If your treatment services cost more than $5,000, you must obtain pre-authorization for the expenses from Sun Life.
How do I make a claim?
Please visit Claims for instructions on how to submit an extended health benefits claim. Under Making a Claim, there is a section on submitting claims for fertility services that contains important information you should review before submitting your claim.
In-province hospital
You will be reimbursed for 80% of the cost difference between a room on a general hospital ward (covered by MSP) and a semi-private or private hospital room. Care in a hospice is reimbursed at 80% ($40/day for a maximum of 60 days).
What the plan does not cover
The plan does not cover:
- hospital outpatient fees and user fees,
- care in a nursing home or rest home, and
- care in an alcohol or drug abuse treatment centre, even if it is located in a hospital.
For more information on in-province hospital or hospice coverage and what is excluded, please refer to the Sun Life booklet.
Gender Affirmation Coverage
You will be reimbursed for 100% of the costs for the gender affirmation procedures noted in the following section up to a lifetime maximum of $50,000 per person, provided you meet the eligibility requirements set out below.
Eligibility Requirements / Application Form
You must be under the care of a doctor for gender affirming care and:
- You must be at least 18 years old, and have attained the age of majority in your province of residence,
- You must be diagnosed with gender dysphoria by a medical doctor,
- Prior approval from UBC’s insurance provider is required. You and your doctor must complete the Gender affirmation application form, and submit it to Sun Life.
- All procedures must be performed in Canada, and
- Only expenses after your effective date for extended health coverage will be eligible for reimbursement.
THE PLAN COVERS SERVICES THAT INCLUDE:
Eligible procedures:
- breast augmentation/augmentation mammoplasty,
- thyroid chondroplasty,
- laryngoplasty,
- permanent hair removal (laser or electrolysis) for pre-surgical areas,
- hysterectomy,
- vaginectomy,
- salpingo-oophorectomy,
- chest contouring/chest masculinization, other than liposuction / lipofilling,
- implantation of penile and/or testicular prosthesis,
- permanent hair removal (laser or electrolysis) for excessive facial or body hair,
- brow bone reduction/construction,
- jawbone reduction/reshaping/contouring,
- rhinoplasty, blepharoplasty and rhytidectomy,
- liposuction of the waist,
- gluteal augmentation (lipofilling or implants),
- hairline reconstruction to correct receding hairline,
- chin and cheek augmentation,
- chest contouring, including liposuction/lipofilling done to provide additional contouring, and pectoral implants.

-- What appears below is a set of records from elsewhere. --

-- ==== Sys2Proof/Machine/Turns.lean ====
section
/-! DEFINITION. The life of a turn: DMA requests and the dirty log (R47 to R50, R82 to R84, R459), homes (R104, R105, R177), becoming
ready (R97, R115, R175), moving to the next word (R101, R109, R136), ending, and the turn record (R110 to R120). -/

namespace Sys2Proof.Machine

/-! ### DMA requests (R47 to R49, R459) -/

/-- The PASID of a leaf's requests (R47). -/
def Device.pasidOf (d : Device) (l : Nat) : Option Nat := some (d.leaf l).pasid

/-- Puts reads that are queued on the link, up to 256 outstanding (R47, R57), while the module is ACTIVE. -/
def Device.issueReads (d : Device) (m : Nat) : Device :=
  if !d.linkUp m then d
  else
    let k := d.dma m
    let room := 256 - (k.reads.filter DmaRead.issued).length
    let news := (k.reads.filter fun r => !r.issued).take room
    let tags := news.map DmaRead.tag
    let d' := d.onDma m fun k => { k with reads := k.reads.map fun r => if tags.contains r.tag then { r with issued := true, timed := true } else r }
    news.foldl (fun d r => d.emit (.dmaRead m r.tag r.pasid r.addr r.len)) d'

/-- Queues one DMA read (R47). -/
def Device.readReq (d : Device) (m : Nat) (pasid : Option Nat) (addr len : Nat) (why : ReadWhy) : Device :=
  (d.onDma m fun k =>
    { k with nextTag := k.nextTag + 1,
             reads := k.reads ++ [{ tag := k.nextTag, pasid := pasid, addr := addr, len := len, why := why }] }).issueReads m

/-- Queues the reads of `len` bytes from an address, at most 4 KiB a request (R47); returns their number. -/
def Device.readParts (d : Device) (m : Nat) (pasid : Option Nat) (addr len : Nat) (why : Nat → ReadWhy) : Device × Nat :=
  let n := ceilDiv len 4096
  ((List.range n).foldl (fun d i => d.readReq m pasid (addr + 4096 * i) (min 4096 (len - 4096 * i)) (why (4096 * i))) d, n)

/-- Queues a posted DMA write (R459). -/
def Device.writeReq (d : Device) (m : Nat) (w : DmaWrite) : Device := d.onDma m fun k => { k with writes := k.writes ++ [w] }

/-- The pieces of a byte string, `mps` bytes each, with their offsets. -/
def payloads (mps : Nat) (bs : Bytes) : List (Nat × Bytes) :=
  (List.range (ceilDiv bs.length mps)).map fun i => (mps * i, slice bs (mps * i) mps)

/-- The greatest payload of a write on module m (R47). -/
def Device.payload (d : Device) (m : Nat) : Nat := max 128 (d.link m).mps

/-- A turn slot that never holds a turn: it stands for an entry of a read whose turn is gone. -/
def noSlot : Nat := 8192

/-- The purpose of a read once the turn in `slot` is gone: its data is discarded (R49, R117). -/
def ReadWhy.without (slot : Nat) : ReadWhy → ReadWhy
  | .prog s o => if s = slot then .dropped else .prog s o
  | .load s o => if s = slot then .dropped else .load s o
  | .stream s o => if s = slot then .dropped else .stream s o
  | .slice s o => if s = slot then .dropped else .slice s o
  | .entries l => .entries (l.map fun s => if s = slot then noSlot else s)
  | w => w

/-- A turn's outstanding reads are dropped with it (R49, R117). -/
def Device.dropReads (d : Device) (slot : Nat) : Device :=
  let f (k : Dma) : Dma := { k with reads := k.reads.map fun r => { r with why := r.why.without slot } }
  (d.onDma 0 f).onDma 1 f

/-! ### Dirty-page logging (R82 to R84) -/

/-- The 4 KiB pages of a write. -/
def pagesOf (addr len : Nat) : List Nat :=
  if len = 0 then [] else (List.range ((addr + len - 1) / 4096 - addr / 4096 + 1)).map (addr / 4096 + ·)

/-- Starts the first pending update of a leaf's bitmap: a read of its 8-byte word on module 0 without a PASID (R47, R84). -/
def Device.dlogStart (d : Device) (l : Nat) : Device :=
  match (d.leaf l).dlog.upd with
  | [] => d
  | u :: _ => d.readReq 0 none u.addr 8 (.dlog l)

/-- Logs the pages of a write of the leaf (R83): an update of the active bitmap for each word, overflow outside the range. The updates
hold back the record of the turn in `slot`; returns how many. -/
def Device.logWrite (d : Device) (l addr len : Nat) (slot : Option Nat) : Device × Nat :=
  let g := (d.leaf l).dlog
  if !g.en then (d, 0)
  else
    let pages := pagesOf addr len
    let first := g.base / 4096
    let inside := pages.filter fun p => first ≤ p && p < first + g.pages
    let d1 := if inside.length = pages.length then d
      else (d.onLeaf l fun x => { x with dlog := { x.dlog with ovf := true } }).leafCause l 0x100
    let buf := if g.bufB then g.b else g.a
    let ups : List DirtyUpd := inside.map fun p => { addr := buf + (p - first) / 64 * 8, mask := 2 ^ ((p - first) % 64), slot := slot }
    let d2 := d1.onLeaf l fun x => { x with dlog := { x.dlog with upd := x.dlog.upd ++ ups } }
    (if g.upd.isEmpty then d2.dlogStart l else d2, ups.length)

The above list of procedures may be modified if there are changes to the procedures that are covered by any of the gender affirmation programs in a province or territory.
Before incurring an expense, you must complete the Gender Affirmation application form and recieve prior approval from Sun Life.

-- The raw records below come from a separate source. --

/-- The activity's work starts (R400). -/
def Device.startWork (d : Device) (r : Req) : Device :=
  let a0 := nth r.args 0 0
  match r.op with
  | 0x01 =>
    let p : Pass := { ticket := r.ticket, classes := (List.range 4).filter fun c => bitOf a0 c, cls := 0, engine := 0, toB := bitOf a0 8,
                      drain := false, deadline := 0, step := 0 }
    d.passStep p
  | 0x02 => (d.retire (b2n (bitOf a0 5)) (field a0 0 5)).markEnded 0x02 St.done
  | 0x03 => { d with mc := { d.mc with swapping := some a0, halted := true, healthy := false } }
  | 0x10 =>
    let d1 := d.recalPin a0
    let d2 := d1.onMi fun m => { m with running := m.running.map fun x => if x.op = 0x10 then { x with args := [a0, (d.ns.pin a0).fails] } else x }
    { d2 with ca := { d2.ca with pend := d2.ca.pend.filter (· != calKey 0x02 a0) } }
  | 0x11 => (d.retirePin a0).markEnded 0x11 St.done
  | 0x12 => d.onNs fun n => { n with rawWait := some a0 }
  | 0x13 => d.onNs fun n => { n with drbgs := n.drbgs.map fun g => if g.inst then { g with reseedAll := true } else g }
  | 0x20 => { d with nv := { d.nv with scrubActive := true, scrubLine := 0 } }
  | 0x21 | 0x23 =>
    ({ d with nv := d.nv.compact } : Device).markEnded r.op St.done
  | 0x22 =>
    let d1 := d.begin_ .interlock { op := 0x22, args := r.args }
    d1.jobRead .interlock (a0 + 2 ^ 32 * nth r.args 1 0) (nth r.args 2 0)
  | 0x30 => { d with tp := { d.tp with rekeyWanted := true } }
  | 0x31 => (((List.range 32).filter fun s => bitOf a0 s).foldl Device.recalSource d).markEnded 0x31 St.done
  | _ => { d with hs := { d.hs with trans := some { target := r.target, ticket := r.ticket, step := 0 }, wipeTarget := r.target } }

/-- The request runs (R402). -/
def Device.startReq (d : Device) (r : Req) : Device :=
  (d.onMi fun m => { m with running := m.running ++ [r], tickets := Map.set m.tickets r.ticket { state := 2, op := r.op } }).startWork r

/-- Answers the submitter: its status, and the ticket in its RES register (R402). -/
def Device.answer (d : Device) (j : JobId) (s : Status) (ticket : Nat) : Device :=
  d.onUnit j fun u => { u with status := s.toNat, res := ticket, job := if j = .interlock then u.job else none }

/-- A request that has passed its checks (R402): a ticket, then it starts or is queued; INTERLOCK_FULL without a place or a ticket. -/
def Device.submit (d : Device) (j : JobId) (op : Nat) (args : List Nat) (target : Nat) : Device :=
  match d.mi.freeTicket, decide (8 ≤ d.mi.queue.length) with
  | some t, false =>
    let r : Req := { op := op, cls := reqClass op, ticket := t, args := args, target := target }
    let d1 := d.onMi fun m => { m with lastTicket := t }
    if d.canStart r.cls && !d.mi.queue.any fun q => exclusive q.cls then (d1.answer j St.done t).startReq r
    else
      (d1.onMi fun m => { m with queue := m.queue ++ [r], tickets := Map.set m.tickets t { state := 1, op := op } }).answer j St.queued t
  | _, _ =>
    let old := d.mi.evt
    ((d.onMi fun m => { m with evt := m.evt ||| 2 }).when (rises old 2) (·.hingeMsi 2)).answer j St.interlockFull 0

/-- A request through MI_CMD (R400, R402). -/
def Device.request (d : Device) (op : Nat) : Device :=
  match d.reqCheck op d.mi.cmd.args with
  | some s => (d.when (s == St.rightMissing) Device.denied).answer .interlock s 0
  | none => d.submit .interlock op d.mi.cmd.args 0

/-! ### The queue (R402, R403) -/

/-- The transition's checks when it starts (R323, R328). -/
def Device.transitionCheck (d : Device) (target : Nat) : Option Status :=
  let h := d.hasp
  let allowed := (h == 0 && target == 2) || (h == 2 && target == 4) || (h == 4 && target == 6) || (target == 8 && (h == 0 || h == 2 || h == 4 || h == 6))
  if !allowed then some St.stateForbidden
  else if d.leaves.any fun e => e.2.state != .free then some St.leafState
  else none

/-- The checks a queued request repeats when it starts (R402). -/
def Device.recheck (d : Device) (r : Req) : Option Status :=
  if r.op = opTransition then d.transitionCheck r.target else d.reqCheck r.op r.args

/-- One queued request that may start now, none queued before it holding it back. -/
def Device.startable (d : Device) : List Req → Option Req
  | [] => none
  | r :: rest => if d.canStart r.cls then some r else if exclusive r.cls then none else d.startable rest

/-- A queued request starts, or its repeated check finishes its ticket. -/
def Device.startQueued (d : Device) (r : Req) : Device :=
  let d1 := d.onMi fun m => { m with queue := m.queue.filter fun x => x.ticket != r.ticket }
  match d1.recheck r with
  | some s => (d1.when (s == St.rightMissing) Device.denied).ticketDone r.ticket s
  | none => d1.startReq r

/-- The scan of the queue (R402). -/
def Device.scan : Nat → Device → Device
  | 0, d => d
  | n + 1, d =>
    match d.startable d.mi.queue with
    | some r => Device.scan n (d.startQueued r)
    | none => d

/-- ACTIVITY_START (R402). -/
def execActivityStart (s : State) : Host.Outcome State Fault Refusal :=
  run s (s.dev.startable s.dev.mi.queue).isSome (Device.scan 8 s.dev)

/-- The status with which a running activity ends, once its work has ended. -/
def Device.reqEnd (d : Device) (r : Req) : Option Status :=
  match r.ended with
  | some s => some (BitVec.ofNat 16 s)
  | none =>
    let a0 := nth r.args 0 0
    match r.op with
    | 0x10 => let p := d.ns.pin a0; if p.state != .restarting || p.fails != nth r.args 1 0 then some St.done else none
    | 0x12 => if d.ns.rawWait.isNone && !d.ns.rawActive then some St.done else none
    | 0x13 => if d.ns.drbgs.any Drbg.reseedAll then none else some St.done
    | 0x20 => if d.nv.scrubActive then none else some St.done
    | 0x30 => if d.tp.rekeyWanted then none else some St.done
    | _ => none

/-- The running activity of a class. -/
def Device.activity (d : Device) (c : ActClass) : Option Req := d.mi.running.find? fun r => r.cls == c

/-- The running activity of the class has done its work. -/
def Device.activityOver (d : Device) (c : ActClass) : Option (Req × Status) :=
  match d.activity c with
  | some r => (d.reqEnd r).map fun s => (r, s)
  | none => none

/-- ACTIVITY_END (R402). -/
def execActivityEnd (cls : ActClass) (s : State) : Host.Outcome State Fault Refusal :=
  match s.dev.activityOver cls with
  | some (r, st) => run s true (s.dev.endReq r st)
  | none => run s false s.dev

/-! ### Live patches (R395, R396) -/

/-- The engine being patched holds no started operation and is not parked. -/
def Device.drained (d : Device) (p : Pass) : Bool :=
  !(d.engineOf p.cls p.engine).parked && !d.jobOn p.cls p.engine && !d.turns.any fun e => e.2.startedOn p.cls p.engine

/-- ENGINE_DRAIN_STOP (R395): the engine stops and its section is loaded; not while stage 3 pauses the pass (R403). -/
def execEngineDrainStop (s : State) : Host.Outcome State Fault Refusal :=
  match s.dev.mc.pass with
  | some p => run s (p.drain && p.step == 0 && s.dev.drained p && s.dev.power.applied < 3)
      ({ s.dev.setStopped p.cls p.engine true with mc := { s.dev.mc with pass := some { p with drain := false, step := 1 } } })
  | none => run s false s.dev

/-- The started operations of the engine that drains are aborted (R395): turns end with ENGINE_RESET, and hinge work starts again (R65). -/
def Device.drainAbort (d : Device) (p : Pass) : Device :=
  (d.abortTurns St.engineReset fun t => t.startedOn p.cls p.engine).failWork fun x => x.holds p.cls p.engine

/-- PATCH_DRAIN_DEADLINE (R395): the started operations are aborted, and source 1471 is raised. -/
def execPatchDrainDeadline (s : State) : Host.Outcome State Fault Refusal :=
  match s.dev.mc.pass with
  | some p => run s (p.drain && p.step == 0 && !p.late && met s.dev.sc.beat p.deadline && !s.dev.drained p && !(s.dev.engineOf p.cls p.engine).parked)
      (({ s.dev.drainAbort p with
            mc := { s.dev.mc with pass := some { p with late := true } } } : Device).raiseSrc 1471)
  | none => run s false s.dev

/-- An engine or array runs the section of a bank (R386, R393, R395). -/
def Device.setSect (d : Device) (cls n : Nat) (bank : Option Bool) : Device :=
  match cls with
  | 0 => d.onTu n fun e => { e with sect := bank }
  | 1 => d.onBo n fun e => { e with sect := bank }
  | 2 => { d with bb := { d.bb with sect := bank } }
  | _ => { d with bk := { d.bk with sect := bank } }

/-- The bank whose section the engines of a class ran before a pass; none for ROM only. -/
def McClass.before (k : McClass) : Option Bool := if k.run = 0 && (k.ver (k.bank == 1)).isNone then none else some (k.bank == 1)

WHAT THE PLAN DOES NOT COVER
The plan does not cover the cost of:
- procedures payable or available under the medicare plan in your place of residence, regardless of whether you have applied or been accepted into the gender affirmation program,
- travel or accommodation expenses,
- reversal of gender affirmation procedures,
- sperm preservation or cryopreservation of fertilized embryos (these may be covered under medical services and equipment, fertility treatment benefit), and
- procedures related to fertility problems caused by gender affirming treatment and/or surgical care.
How do I make a claim?
Please visit Claims for detailed instructions on how to submit a claim.
For more information
The outline above is a descriptive summary of the plan and is not a contract. All terms and conditions are governed by Contract Number 025205 with Sun Life Assurance Company of Canada. In the event of a discrepancy, benefits will be paid according to the official document and applicable legislation.
Sun Life benefit booklets
For complete details about your plan, please refer to the extended health and dental Sun Life benefit booklet for your employee group.